Reputation: 15344
As part of a deploy task in Gradle, I want to change the value of a property in foo.properties
to point to a production database instead of a development database.
I'd rather not replace the whole file outright, as it's rather large and it means we would have to maintain two separate versions that only differ on a single line.
What is the best way to accomplish this?
Upvotes: 33
Views: 20816
Reputation: 5571
You can use ReplaceTokens
Say you have a file called db.properties
in src/main/java/resources/com.stackoverlow
(the location doesn't matter) with the following content
database.url=@url@
Note that the @
surrounding the url
text is required.
You can then define this in your build.gradle
file.
processResources {
filter ReplaceTokens, tokens: [
"url": "https://stackoverflow.com"
]
}
When you build your code, this would replace @url@
with https://stackoverflow.com
.
If you are only interested in applying this rule to a specific file, you can add a filesMatching
processResources {
filesMatching('**/db.properties') {
filter ReplaceTokens, tokens: [
"url": "https://stackoverflow.com"
]
}
}
See gradle doc for more explanation
Upvotes: 2
Reputation: 131
Create a properties object, then create the file object with the targeted properties file path, load the file on the properties object with load, set the desired property with setProperty, and save the changes with store.
def var = new Properties()
File myfile = file("foo.properties");
var.load(myfile.newDataInputStream())
var.setProperty("db", "prod")
var.store(myfile.newWriter(), null)
Upvotes: 5
Reputation: 496
You can use the ant.propertyfile task:
ant.propertyfile(
file: "myfile.properties") {
entry( key: "propertyName", value: "propertyValue")

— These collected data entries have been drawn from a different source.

@[simp] theorem State.setLink_regs (s : State) (n : Nat) (x : Link) : (s.setLink n x).regs = s.regs := rfl
@[simp] theorem State.setLink_shadow (s : State) (n : Nat) (x : Link) : (s.setLink n x).shadow = s.shadow := rfl
@[simp] theorem State.setLink_ctxs (s : State) (n : Nat) (x : Link) : (s.setLink n x).ctxs = s.ctxs := rfl
@[simp] theorem State.setLink_top (s : State) (n : Nat) (x : Link) : (s.setLink n x).top = s.top := rfl
@[simp] theorem State.setLink_fresh (s : State) (n : Nat) (x : Link) : (s.setLink n x).fresh = s.fresh := rfl
@[simp] theorem State.setLink_landed (s : State) (n : Nat) (x : Link) : (s.setLink n x).landed = s.landed := rfl
@[simp] theorem State.setLink_time (s : State) (n : Nat) (x : Link) : (s.setLink n x).time = s.time := rfl
@[simp] theorem State.setLink_clk (s : State) (n : Nat) (x : Link) : (s.setLink n x).clk = s.clk := rfl
@[simp] theorem State.setLink_hif (s : State) (n : Nat) (x : Link) : (s.setLink n x).hif = s.hif := rfl
@[simp] theorem State.setLink_firn (s : State) (n : Nat) (x : Link) : (s.setLink n x).firn = s.firn := rfl
@[simp] theorem State.setLink_mor (s : State) (n : Nat) (x : Link) : (s.setLink n x).mor = s.mor := rfl
@[simp] theorem State.setLink_seqs (s : State) (n : Nat) (x : Link) : (s.setLink n x).seqs = s.seqs := rfl
@[simp] theorem State.setLink_tx (s : State) (n : Nat) (x : Link) : (s.setLink n x).tx = s.tx := rfl
@[simp] theorem State.setLink_mkr (s : State) (n : Nat) (x : Link) : (s.setLink n x).mkr = s.mkr := rfl
@[simp] theorem State.setLink_ang (s : State) (n : Nat) (x : Link) : (s.setLink n x).ang = s.ang := rfl
@[simp] theorem State.setLink_tla (s : State) (n : Nat) (x : Link) : (s.setLink n x).tla = s.tla := rfl
@[simp] theorem State.setLink_cle (s : State) (n : Nat) (x : Link) : (s.setLink n x).cle = s.cle := rfl
@[simp] theorem State.setLink_flt (s : State) (n : Nat) (x : Link) : (s.setLink n x).flt = s.flt := rfl
@[simp] theorem State.setLink_hk (s : State) (n : Nat) (x : Link) : (s.setLink n x).hk = s.hk := rfl
@[simp] theorem State.setLink_pins (s : State) (n : Nat) (x : Link) : (s.setLink n x).pins = s.pins := rfl
@[simp] theorem State.setLink_free (s : State) (n : Nat) (x : Link) : (s.setLink n x).free = s.free := rfl
@[simp] theorem State.setLink_out (s : State) (n : Nat) (x : Link) : (s.setLink n x).out = s.out := rfl
@[simp] theorem State.setLink_readData (s : State) (n : Nat) (x : Link) : (s.setLink n x).readData = s.readData := rfl
@[simp] theorem State.setLink_pending (s : State) (n : Nat) (x : Link) : (s.setLink n x).pending = s.pending := rfl

@[simp] theorem State.setPll_regs (s : State) (p : Pll) (x : PllS) : (s.setPll p x).regs = s.regs := rfl
@[simp] theorem State.setPll_shadow (s : State) (p : Pll) (x : PllS) : (s.setPll p x).shadow = s.shadow := rfl
@[simp] theorem State.setPll_ctxs (s : State) (p : Pll) (x : PllS) : (s.setPll p x).ctxs = s.ctxs := rfl
@[simp] theorem State.setPll_top (s : State) (p : Pll) (x : PllS) : (s.setPll p x).top = s.top := rfl
@[simp] theorem State.setPll_fresh (s : State) (p : Pll) (x : PllS) : (s.setPll p x).fresh = s.fresh := rfl
@[simp] theorem State.setPll_landed (s : State) (p : Pll) (x : PllS) : (s.setPll p x).landed = s.landed := rfl
@[simp] theorem State.setPll_time (s : State) (p : Pll) (x : PllS) : (s.setPll p x).time = s.time := rfl
@[simp] theorem State.setPll_hif (s : State) (p : Pll) (x : PllS) : (s.setPll p x).hif = s.hif := rfl
@[simp] theorem State.setPll_firn (s : State) (p : Pll) (x : PllS) : (s.setPll p x).firn = s.firn := rfl
@[simp] theorem State.setPll_mor (s : State) (p : Pll) (x : PllS) : (s.setPll p x).mor = s.mor := rfl
@[simp] theorem State.setPll_seqs (s : State) (p : Pll) (x : PllS) : (s.setPll p x).seqs = s.seqs := rfl
@[simp] theorem State.setPll_tx (s : State) (p : Pll) (x : PllS) : (s.setPll p x).tx = s.tx := rfl
@[simp] theorem State.setPll_mkr (s : State) (p : Pll) (x : PllS) : (s.setPll p x).mkr = s.mkr := rfl
@[simp] theorem State.setPll_ang (s : State) (p : Pll) (x : PllS) : (s.setPll p x).ang = s.ang := rfl
@[simp] theorem State.setPll_tla (s : State) (p : Pll) (x : PllS) : (s.setPll p x).tla = s.tla := rfl
@[simp] theorem State.setPll_cle (s : State) (p : Pll) (x : PllS) : (s.setPll p x).cle = s.cle := rfl
@[simp] theorem State.setPll_nzl (s : State) (p : Pll) (x : PllS) : (s.setPll p x).nzl = s.nzl := rfl
@[simp] theorem State.setPll_flt (s : State) (p : Pll) (x : PllS) : (s.setPll p x).flt = s.flt := rfl
@[simp] theorem State.setPll_hk (s : State) (p : Pll) (x : PllS) : (s.setPll p x).hk = s.hk := rfl
@[simp] theorem State.setPll_pins (s : State) (p : Pll) (x : PllS) : (s.setPll p x).pins = s.pins := rfl
@[simp] theorem State.setPll_free (s : State) (p : Pll) (x : PllS) : (s.setPll p x).free = s.free := rfl
@[simp] theorem State.setPll_out (s : State) (p : Pll) (x : PllS) : (s.setPll p x).out = s.out := rfl
@[simp] theorem State.setPll_readData (s : State) (p : Pll) (x : PllS) : (s.setPll p x).readData = s.readData := rfl
@[simp] theorem State.setPll_pending (s : State) (p : Pll) (x : PllS) : (s.setPll p x).pending = s.pending := rfl

@[simp] theorem State.raise_shadow (s : State) (a : Nat) (m : Word) : (s.raise a m).shadow = s.shadow := rfl
@[simp] theorem State.raise_ctxs (s : State) (a : Nat) (m : Word) : (s.raise a m).ctxs = s.ctxs := rfl
@[simp] theorem State.raise_top (s : State) (a : Nat) (m : Word) : (s.raise a m).top = s.top := rfl
@[simp] theorem State.raise_landed (s : State) (a : Nat) (m : Word) : (s.raise a m).landed = s.landed := rfl
@[simp] theorem State.raise_time (s : State) (a : Nat) (m : Word) : (s.raise a m).time = s.time := rfl
@[simp] theorem State.raise_clk (s : State) (a : Nat) (m : Word) : (s.raise a m).clk = s.clk := rfl
@[simp] theorem State.raise_hif (s : State) (a : Nat) (m : Word) : (s.raise a m).hif = s.hif := rfl
@[simp] theorem State.raise_firn (s : State) (a : Nat) (m : Word) : (s.raise a m).firn = s.firn := rfl
@[simp] theorem State.raise_mor (s : State) (a : Nat) (m : Word) : (s.raise a m).mor = s.mor := rfl
@[simp] theorem State.raise_seqs (s : State) (a : Nat) (m : Word) : (s.raise a m).seqs = s.seqs := rfl
@[simp] theorem State.raise_tx (s : State) (a : Nat) (m : Word) : (s.raise a m).tx = s.tx := rfl
@[simp] theorem State.raise_mkr (s : State) (a : Nat) (m : Word) : (s.raise a m).mkr = s.mkr := rfl
@[simp] theorem State.raise_ang (s : State) (a : Nat) (m : Word) : (s.raise a m).ang = s.ang := rfl
@[simp] theorem State.raise_tla (s : State) (a : Nat) (m : Word) : (s.raise a m).tla = s.tla := rfl
@[simp] theorem State.raise_cle (s : State) (a : Nat) (m : Word) : (s.raise a m).cle = s.cle := rfl
@[simp] theorem State.raise_nzl (s : State) (a : Nat) (m : Word) : (s.raise a m).nzl = s.nzl := rfl
@[simp] theorem State.raise_flt (s : State) (a : Nat) (m : Word) : (s.raise a m).flt = s.flt := rfl
@[simp] theorem State.raise_hk (s : State) (a : Nat) (m : Word) : (s.raise a m).hk = s.hk := rfl
@[simp] theorem State.raise_pins (s : State) (a : Nat) (m : Word) : (s.raise a m).pins = s.pins := rfl
@[simp] theorem State.raise_free (s : State) (a : Nat) (m : Word) : (s.raise a m).free = s.free := rfl
@[simp] theorem State.raise_out (s : State) (a : Nat) (m : Word) : (s.raise a m).out = s.out := rfl
@[simp] theorem State.raise_readData (s : State) (a : Nat) (m : Word) : (s.raise a m).readData = s.readData := rfl
@[simp] theorem State.raise_pending (s : State) (a : Nat) (m : Word) : (s.raise a m).pending = s.pending := rfl

@[simp] theorem State.bump_shadow (s : State) (a : Nat) : (s.bump a).shadow = s.shadow := rfl
@[simp] theorem State.bump_ctxs (s : State) (a : Nat) : (s.bump a).ctxs = s.ctxs := rfl
@[simp] theorem State.bump_top (s : State) (a : Nat) : (s.bump a).top = s.top := rfl
@[simp] theorem State.bump_fresh (s : State) (a : Nat) : (s.bump a).fresh = s.fresh := rfl
@[simp] theorem State.bump_landed (s : State) (a : Nat) : (s.bump a).landed = s.landed := rfl
@[simp] theorem State.bump_time (s : State) (a : Nat) : (s.bump a).time = s.time := rfl
@[simp] theorem State.bump_clk (s : State) (a : Nat) : (s.bump a).clk = s.clk := rfl
@[simp] theorem State.bump_hif (s : State) (a : Nat) : (s.bump a).hif = s.hif := rfl
@[simp] theorem State.bump_firn (s : State) (a : Nat) : (s.bump a).firn = s.firn := rfl
@[simp] theorem State.bump_mor (s : State) (a : Nat) : (s.bump a).mor = s.mor := rfl
@[simp] theorem State.bump_seqs (s : State) (a : Nat) : (s.bump a).seqs = s.seqs := rfl
@[simp] theorem State.bump_tx (s : State) (a : Nat) : (s.bump a).tx = s.tx := rfl
@[simp] theorem State.bump_mkr (s : State) (a : Nat) : (s.bump a).mkr = s.mkr := rfl
@[simp] theorem State.bump_ang (s : State) (a : Nat) : (s.bump a).ang = s.ang := rfl
@[simp] theorem State.bump_tla (s : State) (a : Nat) : (s.bump a).tla = s.tla := rfl
@[simp] theorem State.bump_cle (s : State) (a : Nat) : (s.bump a).cle = s.cle := rfl
@[simp] theorem State.bump_nzl (s : State) (a : Nat) : (s.bump a).nzl = s.nzl := rfl
@[simp] theorem State.bump_flt (s : State) (a : Nat) : (s.bump a).flt = s.flt := rfl
@[simp] theorem State.bump_hk (s : State) (a : Nat) : (s.bump a).hk = s.hk := rfl
@[simp] theorem State.bump_pins (s : State) (a : Nat) : (s.bump a).pins = s.pins := rfl
@[simp] theorem State.bump_free (s : State) (a : Nat) : (s.bump a).free = s.free := rfl
@[simp] theorem State.bump_out (s : State) (a : Nat) : (s.bump a).out = s.out := rfl
@[simp] theorem State.bump_readData (s : State) (a : Nat) : (s.bump a).readData = s.readData := rfl
@[simp] theorem State.bump_pending (s : State) (a : Nat) : (s.bump a).pending = s.pending := rfl

@[simp] theorem State.bumpBy_shadow (s : State) (a k : Nat) : (s.bumpBy a k).shadow = s.shadow := rfl
@[simp] theorem State.bumpBy_ctxs (s : State) (a k : Nat) : (s.bumpBy a k).ctxs = s.ctxs := rfl
@[simp] theorem State.bumpBy_top (s : State) (a k : Nat) : (s.bumpBy a k).top = s.top := rfl
@[simp] theorem State.bumpBy_fresh (s : State) (a k : Nat) : (s.bumpBy a k).fresh = s.fresh := rfl
@[simp] theorem State.bumpBy_landed (s : State) (a k : Nat) : (s.bumpBy a k).landed = s.landed := rfl
@[simp] theorem State.bumpBy_time (s : State) (a k : Nat) : (s.bumpBy a k).time = s.time := rfl
@[simp] theorem State.bumpBy_clk (s : State) (a k : Nat) : (s.bumpBy a k).clk = s.clk := rfl
@[simp] theorem State.bumpBy_hif (s : State) (a k : Nat) : (s.bumpBy a k).hif = s.hif := rfl
@[simp] theorem State.bumpBy_firn (s : State) (a k : Nat) : (s.bumpBy a k).firn = s.firn := rfl
@[simp] theorem State.bumpBy_mor (s : State) (a k : Nat) : (s.bumpBy a k).mor = s.mor := rfl
@[simp] theorem State.bumpBy_seqs (s : State) (a k : Nat) : (s.bumpBy a k).seqs = s.seqs := rfl
@[simp] theorem State.bumpBy_tx (s : State) (a k : Nat) : (s.bumpBy a k).tx = s.tx := rfl
@[simp] theorem State.bumpBy_mkr (s : State) (a k : Nat) : (s.bumpBy a k).mkr = s.mkr := rfl
@[simp] theorem State.bumpBy_ang (s : State) (a k : Nat) : (s.bumpBy a k).ang = s.ang := rfl
@[simp] theorem State.bumpBy_tla (s : State) (a k : Nat) : (s.bumpBy a k).tla = s.tla := rfl
@[simp] theorem State.bumpBy_cle (s : State) (a k : Nat) : (s.bumpBy a k).cle = s.cle := rfl
@[simp] theorem State.bumpBy_nzl (s : State) (a k : Nat) : (s.bumpBy a k).nzl = s.nzl := rfl
@[simp] theorem State.bumpBy_flt (s : State) (a k : Nat) : (s.bumpBy a k).flt = s.flt := rfl
@[simp] theorem State.bumpBy_hk (s : State) (a k : Nat) : (s.bumpBy a k).hk = s.hk := rfl
@[simp] theorem State.bumpBy_pins (s : State) (a k : Nat) : (s.bumpBy a k).pins = s.pins := rfl
@[simp] theorem State.bumpBy_free (s : State) (a k : Nat) : (s.bumpBy a k).free = s.free := rfl
@[simp] theorem State.bumpBy_out (s : State) (a k : Nat) : (s.bumpBy a k).out = s.out := rfl
@[simp] theorem State.bumpBy_readData (s : State) (a k : Nat) : (s.bumpBy a k).readData = s.readData := rfl
@[simp] theorem State.bumpBy_pending (s : State) (a k : Nat) : (s.bumpBy a k).pending = s.pending := rfl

entry( key: "anotherProperty", operation: "del")
}
Upvotes: 41
Reputation: 21554
You should be able to fire off an ant "replace" task that does what you want: http://ant.apache.org/manual/Tasks/replace.html
ant.replace(file: "blah", token: "wibble", value: "flibble")
Upvotes: 7
Reputation: 123996
A simple solution is to code a task that uses java.util.Properties
to write the file. If you really want to incrementally update the file, you'll have to implement this on your own. Or maybe you find an Ant task that does what you want (all Ant tasks can be used as-is from Gradle). For best results, you should also declare the inputs and outputs of the task, so that Gradle only executes the tasks when the properties file needs to be changed.